Yes, which is fine. All I'm saying is that it's possible to foresee and plan for that, but then fate throws curveballs (in my case a pandemic and dying parent) that prevent those plans from coming to fruition.
And as a single person you have absolutely no safety net or access to help, regardless of how hard you've tried or what fate have thrown your way.
Also @mrsm43s - yes a single person may have more earning opportunities than a couple raising a child/children.
Many of us mid life singletons have already done that and we're not going to magically morph into high earning career women overnight when those kids fly the nest.

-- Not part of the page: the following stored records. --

-- ==== Sys2Proof/Laws/Claims.lean ====
section
/-! SUPPORT. What a Claim and a Port Clear do to one channel. -/

namespace Sys2Proof.Safety

open Sys2Proof.Machine

variable {s : State} {p : Port}

/-! Claim -/

/-- What a Claim reads to decide a channel: its lease, its record and the ranks. -/
def claimView (d : Channel) (t : State) : LeaseRecord × ChannelRecord × Table 3 PortRecord :=
    (t.lease d, t.chan d, t.ports)

theorem claimOutcome_congr {o : ClaimOptions} {d : Channel} {t u : State} (h : claimView d t = claimView d u) :
    t.claimOutcome p o d = u.claimOutcome p o d := by
  simp only [claimView, Prod.mk.injEq] at h
  obtain ⟨h1, h2, h3⟩ := h
  have hr : ∀ q, t.rank q = u.rank q := fun q => by simp only [State.rank, State.port, h3]
  unfold State.claimOutcome State.preempts State.holder
  rw [h1, h2]
  simp only [hr]

theorem claimChannel_congr {o : ClaimOptions} {n : Nat} {d : Channel} {t u : State}
    (h : claimView d t = claimView d u) : claimView d (t.claimChannel p o n d) = claimView d (u.claimChannel p o n d)
    := by
  have ho := claimOutcome_congr (p := p) (o := o) h
  have hh := h
  simp only [claimView, Prod.mk.injEq] at h
  obtain ⟨h1, h2, h3⟩ := h
  have hr : t.rank = u.rank := by funext q; simp only [State.rank, State.port, h3]
  unfold State.claimChannel
  rw [ho]
  split
  · simp [claimView, State.claimGrant_lease, h1, h2, h3]
  · simp [claimView, State.claimWait, State.waits, h1, h2, h3, hr]
  · exact hh

theorem claimChannel_lease_ne (o : ClaimOptions) (n : Nat) {c d : Channel} (t : State) (h : c ≠ d) :
    (t.claimChannel p o n c).lease d = t.lease d := by
  unfold State.claimChannel
  split
  · simp [State.claimGrant_lease, h]
  · simp [State.claimWait, h]
  · rfl

theorem claimAll_lease (o : ClaimOptions) (n : Nat) (m : Mask) (d : Channel) :
    (s.claimAll p o n m).lease d = if inMask m d then (s.claimChannel p o n d).lease d else s.lease d := by
  have := overAll_local (act := fun c t => if inMask m c then t.claimChannel p o n c else t) d (claimView d)
    (fun j t hj => by
      split
      · simp [claimView, claimChannel_lease_ne _ _ _ hj]
      · rfl)
    (fun t u h => by
      split
      · exact claimChannel_congr h
      · exact h) s
  have h := congrArg Prod.fst this
  change (s.claimAll p o n m).lease d = _ at h
  rw [h]
  split <;> rfl

theorem joinWaiters_split (rank : Port → BitVec 2) (p : Port) (n : Nat) (ws : List Waiter)
    (ho : ws.Pairwise (fun v w => rank w.port ≤ rank v.port)) :
    ∃ before after, joinWaiters rank { port := p, duration := n } ws = before ++ { port := p, duration := n } :: after ∧ ws = before ++ after ∧
      (∀ w ∈ before, rank p ≤ rank w.port) ∧ (∀ w ∈ after, rank w.port < rank p) := by
  refine ⟨_, _, rfl, (List.takeWhile_append_dropWhile ..).symm, ?_, ?_⟩
  · intro w hw
    have := List.mem_takeWhile_imp hw
    simpa using this
  · intro w hw
    rcases hd : ws.dropWhile (fun v => decide (rank p ≤ rank v.port)) with _ | ⟨x, xs⟩
    · simp only [hd] at hw; cases hw
    · simp only [hd] at hw
      have hx : ¬ rank p ≤ rank x.port := by
        have := List.head_dropWhile_not (fun v : Waiter => decide (rank p ≤ rank v.port)) (l := ws) (by rw [hd]; simp)
        simp only [hd] at this
        exact of_decide_eq_false this
      have hsub : (x :: xs).Pairwise (fun v w => rank w.port ≤ rank v.port) := by
        rw [← hd]; exact ho.sublist (List.dropWhile_sublist _)
      rcases List.mem_cons.mp hw with rfl | hw
      · simpa using hx
      · have := (List.pairwise_cons.mp hsub).1 w hw
        have hx : rank x.port < rank p := by simpa using hx
        bv_omega

theorem waitAgain_split (p : Port) (n : Nat) (ws : List Waiter) (hn : (ws.map Waiter.port).Nodup)
    (hw : ws.any (fun w => w.port == p) = true) :
    ∃ before w after, ws = before ++ w :: after ∧ w.port = p ∧
      ws.map (fun w => if w.port = p then { w with duration := n } else w) = before ++ { port := p, duration := n } :: after := by
  induction ws with
  | nil => simp at hw
  | cons x xs ih =>
    simp only [List.map_cons, List.nodup_cons] at hn
    by_cases hx : x.port = p
    · refine ⟨[], x, xs, rfl, hx, ?_⟩
      subst hx
      simp only [List.map_cons, if_true, List.nil_append, List.cons.injEq, true_and]
      rw [List.map_congr_left (g := id), List.map_id]
      intro w hw
      rw [if_neg]; rfl
      intro h
      exact absurd (List.mem_map.mpr ⟨w, hw, h⟩) hn.1
    · obtain ⟨b, w, a, h1, h2, h3⟩ := ih hn.2 (by simpa [hx] using hw)
      exact ⟨x :: b, w, a, by simp [h1], h2, by simp [hx, h3]⟩

/-- One channel of a Claim is decided by the rows of R27. -/
theorem claim_row (o : ClaimOptions) (n : Nat) (c : Channel)
    (hi : LeaseLaw s.rank (s.lease c) ∨ o.wait = false) :
    ClaimRow s p n o.wait o.preempt c ((s.claimChannel p o n c).lease c) (s.claimOutcome p o c) := by
  unfold State.claimChannel
  rcases ho : s.claimOutcome p o c with _ | _ | _
  all_goals
    dsimp only
    unfold State.claimOutcome at ho
    by_cases hu : (s.chan c).state = .unavailable
  · rw [if_pos hu] at ho; cases ho
  · rw [if_neg hu] at ho
    rw [State.claimGrant_lease, if_pos rfl]
    unfold LeaseRecord.claimed
    unfold State.holder at ho
    rcases hh : (s.lease c).held with _ | l
    · exact .free hu (by simp [State.holder, hh])
    · simp only [hh, Option.map_some] at ho ⊢
      by_cases hp : l.holder = p
      · rw [if_pos hp]; rw [renewed_eq]; exact .own hu l hh hp
      · rw [if_neg hp] at ho ⊢
        by_cases hpr : s.preempts p o l.holder = true
        · simp [State.preempts] at hpr
          rw [withoutWaiter_eq_filter]
          exact .preempted l.holder hu (by simp [State.holder, hh]) hp hpr.1 hpr.2
        · rw [if_neg hpr] at ho
          split at ho <;> cases ho
  · rw [if_pos hu] at ho; cases ho
  · rw [if_neg hu] at ho
    unfold State.holder at ho
    rcases hh : (s.lease c).held with _ | l
    · simp [hh] at ho
    · simp only [hh, Option.map_some] at ho
      by_cases hp : l.holder = p
      · rw [if_pos hp] at ho; cases ho
      · rw [if_neg hp] at ho
        by_cases hpr : s.preempts p o l.holder = true
        · rw [if_pos hpr] at ho; cases ho
        · rw [if_neg hpr] at ho
          have hw : o.wait = true := by
            by_contra h; rw [if_neg h] at ho; cases ho
          have law := hi.resolve_right (by simp [hw])
          have hnp : ¬(o.preempt = true ∧ s.rank l.holder < s.rank p) := by simpa [State.preempts] using hpr
          unfold State.claimWait
          simp only [State.setLease_lease_self]
          split <;> rename_i hwt
          · obtain ⟨b, w, a, h1, h2, h3⟩ := waitAgain_split p n _ law.noneTwice hwt
            rw [h3]
            exact .waitsAgain l.holder b a w hu (by simp [State.holder, hh]) hp hnp hw h1 h2
          · obtain ⟨b, a, h1, h2, h3, h4⟩ := joinWaiters_split s.rank p n _ law.ordered
            rw [h1]
            refine .joined l.holder b a hu (by simp [State.holder, hh]) hp hnp hw ?_ h2 h3 h4
            simpa [State.waits] using hwt
  · exact .unavailable hu
  · rw [if_neg hu] at ho
    unfold State.holder at ho
    rcases hh : (s.lease c).held with _ | l
    · simp [hh] at ho
    · simp only [hh, Option.map_some] at ho
      by_cases hp : l.holder = p
      · rw [if_pos hp] at ho; cases ho
      · rw [if_neg hp] at ho
        by_cases hpr : s.preempts p o l.holder = true
        · rw [if_pos hpr] at ho; cases ho
        · rw [if_neg hpr] at ho
          have hnp : ¬(o.preempt = true ∧ s.rank l.holder < s.rank p) := by simpa [State.preempts] using hpr
          exact .refused l.holder hu (by simp [State.holder, hh]) hp hnp (by
            by_contra h; rw [if_pos (by simpa using h)] at ho; cases ho)

theorem claim_event (o : ClaimOptions) (n : Nat) (c : Channel) (q : Port) (t : State) :
    (t.claimChannel p o n c).event q = seenPreemption t p o.preempt q c (t.event q) := by
  unfold State.claimChannel seenPreemption
  rcases ho : t.claimOutcome p o c with _ | _ | _
  all_goals
    dsimp only
    unfold State.claimOutcome at ho
    by_cases hu : (t.chan c).state = .unavailable
    · simp_all <;> (split <;> rfl)
    rw [if_neg hu] at ho
    rcases hh : t.holder c with _ | l
    all_goals simp only [hh] at ho
  · have hk : (t.lease c).held = none := by simpa [State.holder] using hh
    unfold State.claimGrant; simp [hk]
  · obtain ⟨k, hk, rfl⟩ : ∃ k, (t.lease c).held = some k ∧ k.holder = l := by simpa [State.holder] using hh
    unfold State.claimGrant; simp only [hk]
    by_cases hp : k.holder = p
    · simp [hp]
    · rw [if_neg hp] at ho ⊢
      by_cases hpr : t.preempts p o k.holder = true
      · simp [State.preempts] at hpr
        simp [State.preempt, State.sendTo_event, hp, hpr, hu]
      · rw [if_neg hpr] at ho; by_cases hw : o.wait = true <;> simp [hw] at ho
  · cases ho
  · unfold State.claimWait
    have : ¬(l ≠ p ∧ o.preempt = true ∧ t.rank l < t.rank p) := by
      intro h; rw [if_neg h.1] at ho; simp [State.preempts, h] at ho
    simp only [State.setLease_event]; rw [if_neg (fun h => this ⟨h.2.1, h.2.2.1, h.2.2.2.1⟩)]
  · cases ho
  · have : ¬(l ≠ p ∧ o.preempt = true ∧ t.rank l < t.rank p) := by
      intro h; rw [if_neg h.1] at ho; simp [State.preempts, h] at ho
    simp only []; rw [if_neg (fun h => this ⟨h.2.1, h.2.2.1, h.2.2.2.1⟩)]

theorem claimAll_event (o : ClaimOptions) (n : Nat) (m : Mask) (q : Port) :
    (s.claimAll p o n m).event q = (ascending 16).foldl (fun u c => if inMask m c = true then seenPreemption s p o.preempt q c u else u) (s.event q) := by
  refine (overAll_fold (fun t => t.event q) (fun c t => (claimView c t,
      t.timeCount)) (fun c k u => if inMask m c = true then
    (match k.1.1.held.map Lease.holder with
     | none => u
     | some old => if old = q ∧ old ≠ p ∧ o.preempt = true ∧ (k.1.2.2.get old).rank < (k.1.2.2.get p).rank ∧ k.1.2.1.state ≠ .unavailable then
       u.take { kind := .leaseLost, channel := channelByte c, reason := portByte p, tag := 0, time := k.2 } else u) else u) ?_ ?_ s).trans rfl
  · intro c t; split
    · rw [claim_event]; rfl
    · rfl
  · intro i j t hij; split
    · simp [claimView, claimChannel_lease_ne _ _ _ hij]
    · rfl

theorem claimAll_frame (P) (o : ClaimOptions) (n : Nat) (m : Mask) : withPorts (s.claimAll p o n m) P =
    { s with leases := (withPorts (s.claimAll p o n m) P).leases, events := (withPorts (s.claimAll p o n m) P).events, ports := (withPorts (s.claimAll p o n m) P).ports } := by
  ext1 <;> simp

/-- ATOMIC passes a channel exactly where the Claim would grant it (R28). -/
theorem atomic_iff (o : ClaimOptions) (ho : o.wait = false) (c : Channel) : s.claimOutcome p o c = .granted ↔
    AtomicPasses s p o.preempt c := by
  unfold State.claimOutcome AtomicPasses
  by_cases hu : (s.chan c).state = .unavailable
  · simp [hu]
  · rw [if_neg hu]
    rcases hh : s.holder c with _ | l
    · simp [hu]
    · by_cases hp : l = p
      · simp [hp, hu]
      · by_cases hpr : s.preempts p o l = true
        · have := hpr; simp [State.preempts] at hpr; simp [hp, this, hu, hpr]
        · have := hpr; simp [State.preempts] at hpr; simp [hp, this, ho, hu]; exact hpr

/-! Port Clear -/

/-- Port Clear on one channel's lease (R48). -/
theorem clearLease_lease (c d : Channel) (t : State) : (t.clearLease p c).lease d =
   if c = d then (if t.holder d = some p then afterLoss ((t.lease d).waiters.filter (fun w => w.port ≠ p))
        else { t.lease d with waiters := (t.lease d).waiters.filter (fun w => w.port ≠ p) }) else t.lease d := by
  unfold State.clearLease
  dsimp only
  have hw : ∀ d, (if t.waits p c = true then t.withdraw p c else t).lease d = if c = d then { t.lease d with waiters := withoutWaiter p (t.lease d).waiters } else t.lease d := by
    intro d
    split
    · rw [State.withdraw_lease]
    · rename_i h
      split
      · rename_i hc; subst hc
        have : withoutWaiter p (t.lease c).waiters = (t.lease c).waiters := by
          unfold withoutWaiter; rw [List.filter_eq_self]
          intro w hw
          unfold State.waits at h
          simp at h ⊢; exact h w hw
        rw [this]
      · rfl
  have hh : ∀ d, (if t.waits p c = true then t.withdraw p c else t).holder d = t.holder d := by
    intro d; unfold State.holder; rw [hw]; split <;> rfl
  by_cases hp : t.holder c = some p
  · rw [if_pos (by simp [State.holds, hh, hp])]
    rw [State.releaseChannel_lease, hw]
    by_cases hc : c = d
    · subst hc; simp only [if_true,
        hp]; rw [← withoutWaiter_eq_filter]; exact granted_eq_afterLoss { held := none, waiters := withoutWaiter p (t.lease c).waiters }
    · simp [hc]
  · rw [if_neg (by simp [State.holds, hh, hp]), hw]
    by_cases hc : c = d
    · subst hc; simp only [if_true, hp, if_false, ← withoutWaiter_eq_filter]
    · simp [hc]

theorem withdraw_holder (c d : Channel) (t : State) : (if t.waits p c = true then t.withdraw p c else t).holder d =
    t.holder d := by
  unfold State.holder
  split
  · rw [State.withdraw_lease]; split <;> rfl
  · rfl

theorem clearLease_chan (c d : Channel) (t : State) : (t.clearLease p c).chan d =
   if c = d ∧ t.holder d = some p then safeRecord (t.chan d) else t.chan d := by
  unfold State.clearLease
  dsimp only
  have h1 : ∀ d, (if t.waits p c = true then t.withdraw p c else t).chan d = t.chan d := by intro d; split <;> simp
  by_cases hp : t.holder c = some p
  · rw [if_pos (by simp [State.holds, withdraw_holder, hp]), release_chan, h1]
    by_cases hc : c = d
    · subst hc; simp [hp]
    · simp [hc]
  · rw [if_neg (by simp [State.holds, withdraw_holder, hp]), h1, if_neg]
    rintro ⟨rfl, h⟩; exact hp h

theorem clearLease_queue (c : Channel) (t : State) : (t.clearLease p c).queue =
   if t.holder c = some p then safeQueue (t.chan c) c t.queue else t.queue := by
  unfold State.clearLease
  dsimp only
  have h1 : ∀ d, (if t.waits p c = true then t.withdraw p c else t).chan d = t.chan d := by intro d; split <;> simp
  have h2 : (if t.waits p c = true then t.withdraw p c else t).queue = t.queue := by split <;> simp
  by_cases hp : t.holder c = some p
  · rw [if_pos (by simp [State.holds, withdraw_holder, hp]), release_queue, h1, h2]; simp [hp]
  · rw [if_neg (by simp [State.holds, withdraw_holder, hp]), h2]; simp [hp]

theorem clearLease_event (q : Port) (c : Channel) (t : State) : (t.clearLease p c).event q =
   if t.holder c = some p then seenGrant q t.timeCount c ((t.lease c).waiters.filter (fun w => w.port ≠ p)) (t.event q) else t.event q := by
  unfold State.clearLease
  dsimp only
  have h1 : (if t.waits p c = true then t.withdraw p c else t).event q = t.event q := by split <;> simp
  have h2 : (if t.waits p c = true then t.withdraw p c else t).timeCount = t.timeCount := by split <;> simp
  have h3 : ((if t.waits p c = true then t.withdraw p c else t).lease c).waiters = (t.lease c).waiters.filter (fun w => w.port ≠ p) := by
    split
    · rw [State.withdraw_lease, if_pos rfl, withoutWaiter_eq_filter]
    · rename_i h
      rw [← withoutWaiter_eq_filter]; unfold withoutWaiter; symm; rw [List.filter_eq_self]
      intro w hw
      unfold State.waits at h
      simp at h ⊢; exact h w hw
  by_cases hp : t.holder c = some p
  · rw [if_pos (by simp [State.holds, withdraw_holder, hp]), release_event, h1, h2, h3]; simp [hp]
  · rw [if_neg (by simp [State.holds, withdraw_holder, hp]), h1]; simp [hp]

end Sys2Proof.Safety
end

As for only one set of expenses, sure, on the daily that's true, but a kid at uni (even one with full loans that has worked since she was 16 and is good at managing her money) comes with costs...getting them kitted out for Halls in year one, additional bits and pieces for year 2 moving into a shared house, countless 200 mile round trips to and from on occasions where she needs to bring more stuff home or the trains are screwed, not to mention the lengthy holiday (which are lovely but it's still more expense) and having to help her with covering double rent as there's a crossover between Year 2 and 3 houses, trying to help her out by paying her car insurance and contact lens scheme every month...
Yes, it's my choice to do some of that...just like it's her father's choice to rarely put his hand in his pocket now he doesn't have to...but what decent parent wouldn't do that?